§ DATASET:

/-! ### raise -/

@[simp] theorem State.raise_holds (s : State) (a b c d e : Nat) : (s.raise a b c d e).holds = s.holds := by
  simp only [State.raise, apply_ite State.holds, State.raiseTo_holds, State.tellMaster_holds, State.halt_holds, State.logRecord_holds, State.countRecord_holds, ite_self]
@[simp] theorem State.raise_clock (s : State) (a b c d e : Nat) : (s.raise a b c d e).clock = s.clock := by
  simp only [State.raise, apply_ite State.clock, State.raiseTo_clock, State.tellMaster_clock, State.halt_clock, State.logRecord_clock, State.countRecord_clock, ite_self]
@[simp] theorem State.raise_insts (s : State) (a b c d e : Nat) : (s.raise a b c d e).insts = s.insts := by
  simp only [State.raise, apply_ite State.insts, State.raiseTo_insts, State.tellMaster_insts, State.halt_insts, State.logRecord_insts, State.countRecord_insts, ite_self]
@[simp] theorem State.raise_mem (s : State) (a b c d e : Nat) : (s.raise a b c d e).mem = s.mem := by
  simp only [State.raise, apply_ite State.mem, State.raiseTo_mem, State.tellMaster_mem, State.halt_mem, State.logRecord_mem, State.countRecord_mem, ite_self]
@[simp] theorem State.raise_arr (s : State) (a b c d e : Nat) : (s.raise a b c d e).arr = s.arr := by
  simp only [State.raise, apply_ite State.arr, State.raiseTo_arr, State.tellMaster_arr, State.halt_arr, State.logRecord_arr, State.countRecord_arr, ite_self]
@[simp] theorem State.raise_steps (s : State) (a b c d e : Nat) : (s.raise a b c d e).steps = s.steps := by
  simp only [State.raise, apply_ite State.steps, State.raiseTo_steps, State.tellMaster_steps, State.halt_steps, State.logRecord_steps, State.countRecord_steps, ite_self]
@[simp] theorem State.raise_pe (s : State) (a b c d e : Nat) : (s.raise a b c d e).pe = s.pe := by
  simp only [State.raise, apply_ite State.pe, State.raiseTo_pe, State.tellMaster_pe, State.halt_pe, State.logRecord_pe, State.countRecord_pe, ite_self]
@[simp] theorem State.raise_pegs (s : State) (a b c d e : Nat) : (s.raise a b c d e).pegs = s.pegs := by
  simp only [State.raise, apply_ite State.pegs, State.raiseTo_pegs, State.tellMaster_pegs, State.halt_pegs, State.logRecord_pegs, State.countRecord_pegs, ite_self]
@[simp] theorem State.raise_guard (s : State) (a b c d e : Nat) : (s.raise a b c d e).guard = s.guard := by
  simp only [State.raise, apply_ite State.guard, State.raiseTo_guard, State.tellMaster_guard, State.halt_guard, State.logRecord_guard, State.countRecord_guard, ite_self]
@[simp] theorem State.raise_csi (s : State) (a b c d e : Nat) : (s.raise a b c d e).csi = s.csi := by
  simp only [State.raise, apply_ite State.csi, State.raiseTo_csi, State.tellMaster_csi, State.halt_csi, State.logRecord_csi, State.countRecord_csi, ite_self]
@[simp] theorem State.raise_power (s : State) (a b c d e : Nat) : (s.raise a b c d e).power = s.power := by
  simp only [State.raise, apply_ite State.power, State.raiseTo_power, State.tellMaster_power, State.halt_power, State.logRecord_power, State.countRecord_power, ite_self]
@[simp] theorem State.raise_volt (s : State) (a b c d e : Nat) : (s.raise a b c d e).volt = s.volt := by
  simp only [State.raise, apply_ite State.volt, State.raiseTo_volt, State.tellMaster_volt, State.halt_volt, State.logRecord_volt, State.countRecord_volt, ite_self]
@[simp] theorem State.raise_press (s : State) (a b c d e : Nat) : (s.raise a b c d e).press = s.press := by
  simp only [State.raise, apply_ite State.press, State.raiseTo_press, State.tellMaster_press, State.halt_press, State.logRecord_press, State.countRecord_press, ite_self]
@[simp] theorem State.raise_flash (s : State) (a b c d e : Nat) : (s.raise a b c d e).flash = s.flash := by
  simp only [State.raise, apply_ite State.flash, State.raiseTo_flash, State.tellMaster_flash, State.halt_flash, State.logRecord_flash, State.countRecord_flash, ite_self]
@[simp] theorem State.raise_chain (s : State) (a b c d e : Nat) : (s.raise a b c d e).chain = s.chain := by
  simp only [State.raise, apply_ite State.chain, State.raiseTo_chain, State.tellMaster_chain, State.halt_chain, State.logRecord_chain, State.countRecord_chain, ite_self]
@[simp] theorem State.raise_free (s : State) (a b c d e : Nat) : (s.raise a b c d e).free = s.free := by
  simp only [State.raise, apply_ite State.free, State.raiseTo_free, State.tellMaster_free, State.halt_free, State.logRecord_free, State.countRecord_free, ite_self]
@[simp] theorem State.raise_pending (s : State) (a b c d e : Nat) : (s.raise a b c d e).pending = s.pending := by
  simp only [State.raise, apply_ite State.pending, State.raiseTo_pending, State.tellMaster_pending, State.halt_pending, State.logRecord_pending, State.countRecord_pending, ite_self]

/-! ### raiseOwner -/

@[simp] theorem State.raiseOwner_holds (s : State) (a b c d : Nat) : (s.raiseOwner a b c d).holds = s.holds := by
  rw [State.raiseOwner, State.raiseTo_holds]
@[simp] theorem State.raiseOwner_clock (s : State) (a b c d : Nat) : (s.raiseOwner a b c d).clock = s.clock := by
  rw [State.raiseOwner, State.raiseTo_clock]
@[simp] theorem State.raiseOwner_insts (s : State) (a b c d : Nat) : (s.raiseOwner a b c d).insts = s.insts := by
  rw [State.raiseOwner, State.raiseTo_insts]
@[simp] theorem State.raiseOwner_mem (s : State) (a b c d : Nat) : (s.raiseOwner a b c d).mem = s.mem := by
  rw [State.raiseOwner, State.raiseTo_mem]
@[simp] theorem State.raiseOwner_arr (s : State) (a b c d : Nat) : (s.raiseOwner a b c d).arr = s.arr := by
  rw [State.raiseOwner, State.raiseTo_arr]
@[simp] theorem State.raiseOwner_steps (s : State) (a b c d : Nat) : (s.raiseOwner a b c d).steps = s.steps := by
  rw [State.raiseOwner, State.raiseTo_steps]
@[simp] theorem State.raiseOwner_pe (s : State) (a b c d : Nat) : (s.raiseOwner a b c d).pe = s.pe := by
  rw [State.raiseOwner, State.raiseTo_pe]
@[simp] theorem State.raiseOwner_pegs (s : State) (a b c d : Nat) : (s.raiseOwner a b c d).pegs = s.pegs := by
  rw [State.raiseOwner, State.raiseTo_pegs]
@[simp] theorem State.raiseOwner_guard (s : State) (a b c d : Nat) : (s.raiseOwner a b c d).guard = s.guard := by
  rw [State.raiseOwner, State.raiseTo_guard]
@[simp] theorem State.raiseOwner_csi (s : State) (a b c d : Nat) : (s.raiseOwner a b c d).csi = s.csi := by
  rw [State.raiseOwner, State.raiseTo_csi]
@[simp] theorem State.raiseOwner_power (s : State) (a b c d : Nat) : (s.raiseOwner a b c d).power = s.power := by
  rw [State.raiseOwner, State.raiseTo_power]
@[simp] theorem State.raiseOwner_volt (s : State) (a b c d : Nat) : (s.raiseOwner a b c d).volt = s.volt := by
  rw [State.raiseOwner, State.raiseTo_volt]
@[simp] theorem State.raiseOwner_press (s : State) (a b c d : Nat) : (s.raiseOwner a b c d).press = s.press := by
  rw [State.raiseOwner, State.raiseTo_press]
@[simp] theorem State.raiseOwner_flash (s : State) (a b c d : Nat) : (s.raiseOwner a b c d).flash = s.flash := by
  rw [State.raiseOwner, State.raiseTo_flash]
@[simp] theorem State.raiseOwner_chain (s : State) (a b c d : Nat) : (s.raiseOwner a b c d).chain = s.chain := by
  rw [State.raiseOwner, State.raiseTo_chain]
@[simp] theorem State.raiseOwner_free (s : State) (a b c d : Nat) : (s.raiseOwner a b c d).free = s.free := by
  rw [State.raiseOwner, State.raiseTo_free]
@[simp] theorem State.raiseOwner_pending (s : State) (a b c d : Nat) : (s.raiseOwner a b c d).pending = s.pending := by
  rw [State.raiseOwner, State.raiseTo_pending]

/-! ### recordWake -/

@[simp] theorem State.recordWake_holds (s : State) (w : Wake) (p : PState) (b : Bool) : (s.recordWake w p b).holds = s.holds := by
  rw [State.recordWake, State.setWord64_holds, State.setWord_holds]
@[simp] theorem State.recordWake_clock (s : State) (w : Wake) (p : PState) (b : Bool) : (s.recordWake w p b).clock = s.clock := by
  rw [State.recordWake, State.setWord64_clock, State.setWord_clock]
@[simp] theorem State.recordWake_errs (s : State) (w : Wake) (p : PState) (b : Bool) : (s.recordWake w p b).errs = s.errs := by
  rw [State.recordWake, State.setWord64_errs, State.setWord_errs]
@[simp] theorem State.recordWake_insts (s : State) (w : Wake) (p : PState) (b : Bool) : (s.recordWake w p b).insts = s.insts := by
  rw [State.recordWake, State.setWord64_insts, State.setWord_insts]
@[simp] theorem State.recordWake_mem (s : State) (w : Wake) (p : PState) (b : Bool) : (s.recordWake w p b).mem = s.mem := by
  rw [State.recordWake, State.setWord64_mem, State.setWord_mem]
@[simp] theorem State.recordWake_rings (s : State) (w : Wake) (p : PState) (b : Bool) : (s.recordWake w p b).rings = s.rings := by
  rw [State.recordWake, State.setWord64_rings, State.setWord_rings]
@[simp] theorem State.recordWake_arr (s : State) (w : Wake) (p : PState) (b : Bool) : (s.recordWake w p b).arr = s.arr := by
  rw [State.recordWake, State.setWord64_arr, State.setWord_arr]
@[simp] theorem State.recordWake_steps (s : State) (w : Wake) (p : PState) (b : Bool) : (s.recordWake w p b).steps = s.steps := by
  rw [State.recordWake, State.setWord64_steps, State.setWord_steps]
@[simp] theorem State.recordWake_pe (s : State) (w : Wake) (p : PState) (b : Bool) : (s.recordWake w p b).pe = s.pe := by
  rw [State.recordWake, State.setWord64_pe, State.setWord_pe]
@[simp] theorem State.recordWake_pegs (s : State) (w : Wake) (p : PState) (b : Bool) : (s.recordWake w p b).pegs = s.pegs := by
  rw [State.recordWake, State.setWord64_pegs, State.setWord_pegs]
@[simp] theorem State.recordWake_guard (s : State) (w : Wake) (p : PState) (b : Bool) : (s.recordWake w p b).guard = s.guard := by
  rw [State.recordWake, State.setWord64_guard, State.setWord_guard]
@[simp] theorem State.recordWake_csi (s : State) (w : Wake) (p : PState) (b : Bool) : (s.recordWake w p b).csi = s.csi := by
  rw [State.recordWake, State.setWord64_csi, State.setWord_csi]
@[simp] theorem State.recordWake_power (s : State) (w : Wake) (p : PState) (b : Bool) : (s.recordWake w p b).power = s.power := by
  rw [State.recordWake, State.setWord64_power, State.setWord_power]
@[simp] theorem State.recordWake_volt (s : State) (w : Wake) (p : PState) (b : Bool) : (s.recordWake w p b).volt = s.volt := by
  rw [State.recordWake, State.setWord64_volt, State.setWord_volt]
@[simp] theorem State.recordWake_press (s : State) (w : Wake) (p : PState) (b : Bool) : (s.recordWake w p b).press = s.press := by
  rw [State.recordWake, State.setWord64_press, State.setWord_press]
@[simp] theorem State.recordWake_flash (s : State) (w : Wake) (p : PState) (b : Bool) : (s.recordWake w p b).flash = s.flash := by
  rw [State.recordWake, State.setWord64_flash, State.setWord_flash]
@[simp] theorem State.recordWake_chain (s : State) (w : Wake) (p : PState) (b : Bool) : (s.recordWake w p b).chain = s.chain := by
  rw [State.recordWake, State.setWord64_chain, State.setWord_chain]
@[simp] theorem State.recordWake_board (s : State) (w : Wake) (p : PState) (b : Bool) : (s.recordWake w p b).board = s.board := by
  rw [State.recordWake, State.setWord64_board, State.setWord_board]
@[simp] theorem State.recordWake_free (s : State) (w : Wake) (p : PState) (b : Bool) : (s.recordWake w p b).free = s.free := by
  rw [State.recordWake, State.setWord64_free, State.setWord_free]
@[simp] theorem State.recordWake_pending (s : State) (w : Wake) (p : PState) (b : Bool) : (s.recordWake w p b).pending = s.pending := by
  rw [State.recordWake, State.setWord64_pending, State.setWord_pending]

§ HOW TO COMPLETE THIS TASK: The answer must hold exactly the lines of the entries above, from the first line through the line that contains "State.logRecord_insts, State.countRecord_insts, ite_self]", and no others.

§ EXERCISE RESPONSE:
/-! ### raise -/

@[simp] theorem State.raise_holds (s : State) (a b c d e : Nat) : (s.raise a b c d e).holds = s.holds := by
  simp only [State.raise, apply_ite State.holds, State.raiseTo_holds, State.tellMaster_holds, State.halt_holds, State.logRecord_holds, State.countRecord_holds, ite_self]
@[simp] theorem State.raise_clock (s : State) (a b c d e : Nat) : (s.raise a b c d e).clock = s.clock := by
  simp only [State.raise, apply_ite State.clock, State.raiseTo_clock, State.tellMaster_clock, State.halt_clock, State.logRecord_clock, State.countRecord_clock, ite_self]
@[simp] theorem State.raise_insts (s : State) (a b c d e : Nat) : (s.raise a b c d e).insts = s.insts := by
  simp only [State.raise, apply_ite State.insts, State.raiseTo_insts, State.tellMaster_insts, State.halt_insts, State.logRecord_insts, State.countRecord_insts, ite_self]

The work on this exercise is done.